◆ **Task instructions**
All the entries, exactly as they read, must be written out again.

(Beginning of Stored data)

-- ==== Sys2Proof/Laws/Events.lean ====
section
/-! SUPPORT. What logging an event leaves in the registers of its page (R494 to R496). -/
namespace Sys2Proof.Machine

variable (s : State)

theorem forwardReport_rawWord (page flag : Nat) (cap : List Nat) (b : Bool) (b' p' o' : Nat) :
    rawWord (forwardReport page flag cap b s) b' p' o' = rawWord s b' p' o' := by
  rw [forwardReport_frame]; rfl

theorem eventVector_rawWord (p : Fin 2) (b' p' o' : Nat) : rawWord (eventVector p s) b' p' o' = rawWord s b' p' o' := by
  rw [eventVector_frame]; rfl

/-- The state whose registers an event leaves: flag, counter and capture. -/
def loggedRegs (page flag : Nat) (cap : List Nat) (s : State) : State :=
  let s' := setWord 0 page 0x010 (putBits (rawWord s 0 page 0x010) flag flag 1) s
  captureEvent page flag cap (setWord 0 page (0x020 + 4 * flag) (min (rawWord s' 0 page (0x020 + 4 * flag) + 1) (2 ^ 32 - 1)) s')

theorem logEvent_rawWord (page flag : Nat) (cap : List Nat) (b p o : Nat) :
    rawWord (logEvent page flag cap s) b p o = rawWord (loggedRegs page flag cap s) b p o := by
  unfold logEvent loggedRegs
  dsimp only
  split
  · rw [forwardReport_rawWord]
  · rw [eventVector_rawWord, eventVector_rawWord, forwardReport_rawWord]

/-- The offsets of the header that an event of a flag may change (R494 to R496). -/
def evOffs (flag : Nat) : List Nat := [0x00C, 0x010, 0x020 + 4 * flag, 0x040, 0x044, 0x048, 0x04C]

theorem captureEvent_wordsKept (page flag : Nat) (cap : List Nat) (hp : page < 16384) :
    WordsKept page [0x00C, 0x040, 0x044, 0x048, 0x04C] s (captureEvent page flag cap s) := by
  unfold captureEvent
  split
  · exact WordsKept.refl s _ _
  · exact (((((setWord_wordsKept s page 0x00C _ hp (by decide)).mono (by simp)).trans
      ((setWord_wordsKept _ page 0x04C _ hp (by decide)).mono (by simp))).trans
      ((setWord_wordsKept _ page 0x048 _ hp (by decide)).mono (by simp))).trans
      ((setWord_wordsKept _ page 0x044 _ hp (by decide)).mono (by simp))).trans
      ((setWord_wordsKept _ page 0x040 _ hp (by decide)).mono (by simp))

/-- An event changes no register word but its flag, its counter and the first-error capture. -/
theorem logEvent_wordsKept (page flag : Nat) (cap : List Nat) (hp : page < 16384) (hf : flag < 8) :
    WordsKept page (evOffs flag) s (logEvent page flag cap s) := by
  intro b p o h1 h2 h3
  rw [logEvent_rawWord]
  have k1 : WordsKept page (evOffs flag) s (setWord 0 page 0x010 (putBits (rawWord s 0 page 0x010) flag flag 1) s) :=
    (setWord_wordsKept s page 0x010 _ hp (by decide)).mono (by simp [evOffs])
  refine (k1.trans (WordsKept.trans (t := setWord 0 page (0x020 + 4 * flag) _ _) ?_
    ((captureEvent_wordsKept _ page flag cap hp).mono (by simp [evOffs])))) b p o h1 h2 h3
  refine (setWord_wordsKept _ page (0x020 + 4 * flag) _ hp (by omega)).mono (fun x hx => ?_)
  have e : (0x020 + 4 * flag) / 4 * 4 = 0x020 + 4 * flag := by omega
  rw [e] at hx; simp [evOffs] at hx ⊢; omega

theorem putBits_bit (w k : Nat) : putBits w k k 1 = 2 ^ k * (w / 2 ^ k - w / 2 ^ k % 2 + 1) + w % 2 ^ k := by
  have h1 := Nat.div_add_mod w (2 ^ k)
  have h2 : w / 2 ^ k % 2 ≤ w / 2 ^ k := Nat.mod_le _ _
  simp only [putBits, bitsOf, Nat.sub_self, Nat.zero_add, Nat.pow_one]
  generalize w / 2 ^ k = q at *
  generalize w % 2 ^ k = r at *
  generalize q % 2 = b at *
  subst h1
  obtain ⟨d, rfl⟩ := Nat.exists_eq_add_of_le h2
  rw [Nat.add_sub_cancel_left, Nat.mul_add, Nat.mul_add, Nat.mul_comm b]
  omega

/-- A bit that is set reads as set. -/
theorem bitOf_putBits (w k : Nat) (hk : k < 32) : bitOf (putBits w k k 1 % 2 ^ 32) k = true := by
  have hp : 0 < 2 ^ k := Nat.two_pow_pos k
  have e : 2 ^ 32 = 2 ^ k * 2 ^ (32 - k) := by rw [← Nat.pow_add]; congr 1; omega
  have hd : 2 ∣ 2 ^ (32 - k) := Nat.pow_dvd_pow_iff_le_right'.2 (by omega : 1 ≤ 32 - k)
  rw [bitOf, putBits_bit, e, Nat.mod_mul_right_div_self, Nat.mul_add_div hp, Nat.div_eq_of_lt (Nat.mod_lt _ hp), Nat.add_zero,
    Nat.mod_mod_of_dvd _ hd, beq_iff_eq]
  omega

/-- The flag of an event is set. -/
theorem logEvent_flag (page flag : Nat) (cap : List Nat) (hp : page < 16384) (hf : flag < 8) :
    bitOf (rawWord (logEvent page flag cap s) 0 page 0x010) flag = true := by
  rw [logEvent_rawWord]
  unfold loggedRegs
  dsimp only
  rw [captureEvent_wordsKept _ page flag cap hp 0 page 0x010 hp (by decide) (Or.inr (by decide)),
    rawWord_setWord_other _ 0 page _ _ 0 page 0x010 (by decide) hp (by omega) hp (by decide) (Or.inr (Or.inr (by omega))),
    rawWord_setWord_same]
  exact bitOf_putBits _ _ (by omega)

/-- The counter of an event rises by one and saturates. -/
theorem logEvent_count (page flag : Nat) (cap : List Nat) (hp : page < 16384) (hf : flag < 8) :
    rawWord (logEvent page flag cap s) 0 page (0x020 + 4 * flag) =
      min (rawWord s 0 page (0x020 + 4 * flag) + 1) (2 ^ 32 - 1) := by
  rw [logEvent_rawWord]
  unfold loggedRegs
  dsimp only
  rw [captureEvent_wordsKept _ page flag cap hp 0 page (0x020 + 4 * flag) hp (by omega) (Or.inr (by simp; omega)),
    rawWord_setWord_same,
    rawWord_setWord_other _ 0 page _ _ 0 page (0x020 + 4 * flag) (by decide) hp (by decide) hp (by omega)
      (Or.inr (Or.inr (by omega)))]
  exact Nat.mod_eq_of_lt (by omega)

/-- Logging an event is what Logged says. -/
theorem logEvent_logged (page flag : Nat) (cap : List Nat) (hp : page < 16384) (hf : flag < 8) :
    Logged page flag s (logEvent page flag cap s) :=
  ⟨logEvent_flag s page flag cap hp hf, logEvent_count s page flag cap hp hf⟩

/-- A skipped instruction. -/
theorem skipInstr_skipped (c : CoreId) (reads : List Nat) (cause word : Nat) : Skipped c s (skipInstr c reads cause word s) := by
  have hp := coreP_lt c 0 (by decide)
  have h1 := issue_ctlOnly s c reads 1
  unfold skipInstr
  dsimp only
  refine ⟨by simp [nextPc, setPc], fun r => by simp, ?_, fun d hd => ?_, ?_, ?_⟩
  · obtain ⟨a, b⟩ := logEvent_logged (issue c reads 1 s) (coreP c 0) 0
      [(s.core c).ctl.pc + (s.core c).ctl.page * 2 ^ 14 + cause * 2 ^ 16, heldWord s c word] hp (by decide)
    refine ⟨by simpa using a, ?_⟩
    rw [modCore_rawWord, b, h1.2.2.2 0 _ _ hp (by decide) (Or.inr (by decide))]
  · rw [modCore_core_other _ _ _ _ hd, logEvent_core, issue_core_other _ _ _ _ _ hd]
  · simp [nextPc, setPc]
  · rw [logEvent_frame]; rfl

end Sys2Proof.Machine
end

(End of Stored data)

◆ **Result for this exercise**
-- ==== Sys2Proof/Laws/Events.lean ====
section
/-! SUPPORT. What logging an event leaves in the registers of its page (R494 to R496). -/
namespace Sys2Proof.Machine

variable (s : State)

theorem forwardReport_rawWord (page flag : Nat) (cap : List Nat) (b : Bool) (b' p' o' : Nat) :
    rawWord (forwardReport page flag cap b s) b' p' o' = rawWord s b' p' o' := by
  rw [forwardReport_frame]; rfl

theorem eventVector_rawWord (p : Fin 2) (b' p' o' : Nat) : rawWord (eventVector p s) b' p' o' = rawWord s b' p' o' := by
  rw [eventVector_frame]; rfl

/-- The state whose registers an event leaves: flag, counter and capture. -/
def loggedRegs (page flag : Nat) (cap : List Nat) (s : State) : State :=
  let s' := setWord 0 page 0x010 (putBits (rawWord s 0 page 0x010) flag flag 1) s
  captureEvent page flag cap (setWord 0 page (0x020 + 4 * flag) (min (rawWord s' 0 page (0x020 + 4 * flag) + 1) (2 ^ 32 - 1)) s')

theorem logEvent_rawWord (page flag : Nat) (cap : List Nat) (b p o : Nat) :
    rawWord (logEvent page flag cap s) b p o = rawWord (loggedRegs page flag cap s) b p o := by
  unfold logEvent loggedRegs
  dsimp only
  split
  · rw [forwardReport_rawWord]
  · rw [eventVector_rawWord, eventVector_rawWord, forwardReport_rawWord]

/-- The offsets of the header that an event of a flag may change (R494 to R496). -/
def evOffs (flag : Nat) : List Nat := [0x00C, 0x010, 0x020 + 4 * flag, 0x040, 0x044, 0x048, 0x04C]

theorem captureEvent_wordsKept (page flag : Nat) (cap : List Nat) (hp : page < 16384) :
    WordsKept page [0x00C, 0x040, 0x044, 0x048, 0x04C] s (captureEvent page flag cap s) := by
  unfold captureEvent
  split
  · exact WordsKept.refl s _ _
  · exact (((((setWord_wordsKept s page 0x00C _ hp (by decide)).mono (by simp)).trans
      ((setWord_wordsKept _ page 0x04C _ hp (by decide)).mono (by simp))).trans
      ((setWord_wordsKept _ page 0x048 _ hp (by decide)).mono (by simp))).trans
      ((setWord_wordsKept _ page 0x044 _ hp (by decide)).mono (by simp))).trans
      ((setWord_wordsKept _ page 0x040 _ hp (by decide)).mono (by simp))

/-- An event changes no register word but its flag, its counter and the first-error capture. -/
theorem logEvent_wordsKept (page flag : Nat) (cap : List Nat) (hp : page < 16384) (hf : flag < 8) :
    WordsKept page (evOffs flag) s (logEvent page flag cap s) := by
  intro b p o h1 h2 h3
  rw [logEvent_rawWord]
  have k1 : WordsKept page (evOffs flag) s (setWord 0 page 0x010 (putBits (rawWord s 0 page 0x010) flag flag 1) s) :=
    (setWord_wordsKept s page 0x010 _ hp (by decide)).mono (by simp [evOffs])
  refine (k1.trans (WordsKept.trans (t := setWord 0 page (0x020 + 4 * flag) _ _) ?_
    ((captureEvent_wordsKept _ page flag cap hp).mono (by simp [evOffs])))) b p o h1 h2 h3
  refine (setWord_wordsKept _ page (0x020 + 4 * flag) _ hp (by omega)).mono (fun x hx => ?_)
  have e : (0x020 + 4 * flag) / 4 * 4 = 0x020 + 4 * flag := by omega
  rw [e] at hx; simp [evOffs] at hx ⊢; omega

theorem putBits_bit (w k : Nat) : putBits w k k 1 = 2 ^ k * (w / 2 ^ k - w / 2 ^ k % 2 + 1) + w % 2 ^ k := by
  have h1 := Nat.div_add_mod w (2 ^ k)
  have h2 : w / 2 ^ k % 2 ≤ w / 2 ^ k := Nat.mod_le _ _
  simp only [putBits, bitsOf, Nat.sub_self, Nat.zero_add, Nat.pow_one]
  generalize w / 2 ^ k = q at *
  generalize w % 2 ^ k = r at *
  generalize q % 2 = b at *
  subst h1
  obtain ⟨d, rfl⟩ := Nat.exists_eq_add_of_le h2
  rw [Nat.add_sub_cancel_left, Nat.mul_add, Nat.mul_add, Nat.mul_comm b]
  omega

/-- A bit that is set reads as set. -/
theorem bitOf_putBits (w k : Nat) (hk : k < 32) : bitOf (putBits w k k 1 % 2 ^ 32) k = true := by
  have hp : 0 < 2 ^ k := Nat.two_pow_pos k
  have e : 2 ^ 32 = 2 ^ k * 2 ^ (32 - k) := by rw [← Nat.pow_add]; congr 1; omega
  have hd : 2 ∣ 2 ^ (32 - k) := Nat.pow_dvd_pow_iff_le_right'.2 (by omega : 1 ≤ 32 - k)
  rw [bitOf, putBits_bit, e, Nat.mod_mul_right_div_self, Nat.mul_add_div hp, Nat.div_eq_of_lt (Nat.mod_lt _ hp), Nat.add_zero,
    Nat.mod_mod_of_dvd _ hd, beq_iff_eq]
  omega

/-- The flag of an event is set. -/
theorem logEvent_flag (page flag : Nat) (cap : List Nat) (hp : page < 16384) (hf : flag < 8) :
    bitOf (rawWord (logEvent page flag cap s) 0 page 0x010) flag = true := by
  rw [logEvent_rawWord]
  unfold loggedRegs
  dsimp only
  rw [captureEvent_wordsKept _ page flag cap hp 0 page 0x010 hp (by decide) (Or.inr (by decide)),
    rawWord_setWord_other _ 0 page _ _ 0 page 0x010 (by decide) hp (by omega) hp (by decide) (Or.inr (Or.inr (by omega))),
    rawWord_setWord_same]
  exact bitOf_putBits _ _ (by omega)

/-- The counter of an event rises by one and saturates. -/
theorem logEvent_count (page flag : Nat) (cap : List Nat) (hp : page < 16384) (hf : flag < 8) :
    rawWord (logEvent page flag cap s) 0 page (0x020 + 4 * flag) =
      min (rawWord s 0 page (0x020 + 4 * flag) + 1) (2 ^ 32 - 1) := by
  rw [logEvent_rawWord]
  unfold loggedRegs
  dsimp only
  rw [captureEvent_wordsKept _ page flag cap hp 0 page (0x020 + 4 * flag) hp (by omega) (Or.inr (by simp; omega)),
    rawWord_setWord_same,
    rawWord_setWord_other _ 0 page _ _ 0 page (0x020 + 4 * flag) (by decide) hp (by decide) hp (by omega)
      (Or.inr (Or.inr (by omega)))]
  exact Nat.mod_eq_of_lt (by omega)

/-- Logging an event is what Logged says. -/
theorem logEvent_logged (page flag : Nat) (cap : List Nat) (hp : page < 16384) (hf : flag < 8) :
    Logged page flag s (logEvent page flag cap s) :=
  ⟨logEvent_flag s page flag cap hp hf, logEvent_count s page flag cap hp hf⟩

/-- A skipped instruction. -/
theorem skipInstr_skipped (c : CoreId) (reads : List Nat) (cause word : Nat) : Skipped c s (skipInstr c reads cause word s) := by
  have hp := coreP_lt c 0 (by decide)
  have h1 := issue_ctlOnly s c reads 1
  unfold skipInstr
  dsimp only
  refine ⟨by simp [nextPc, setPc], fun r => by simp, ?_, fun d hd => ?_, ?_, ?_⟩
  · obtain ⟨a, b⟩ := logEvent_logged (issue c reads 1 s) (coreP c 0) 0
      [(s.core c).ctl.pc + (s.core c).ctl.page * 2 ^ 14 + cause * 2 ^ 16, heldWord s c word] hp (by decide)
    refine ⟨by simpa using a, ?_⟩
    rw [modCore_rawWord, b, h1.2.2.2 0 _ _ hp (by decide) (Or.inr (by decide))]
  · rw [modCore_core_other _ _ _ _ hd, logEvent_core, issue_core_other _ _ _ _ _ hd]
  · simp [nextPc, setPc]
  · rw [logEvent_frame]; rfl

end Sys2Proof.Machine
end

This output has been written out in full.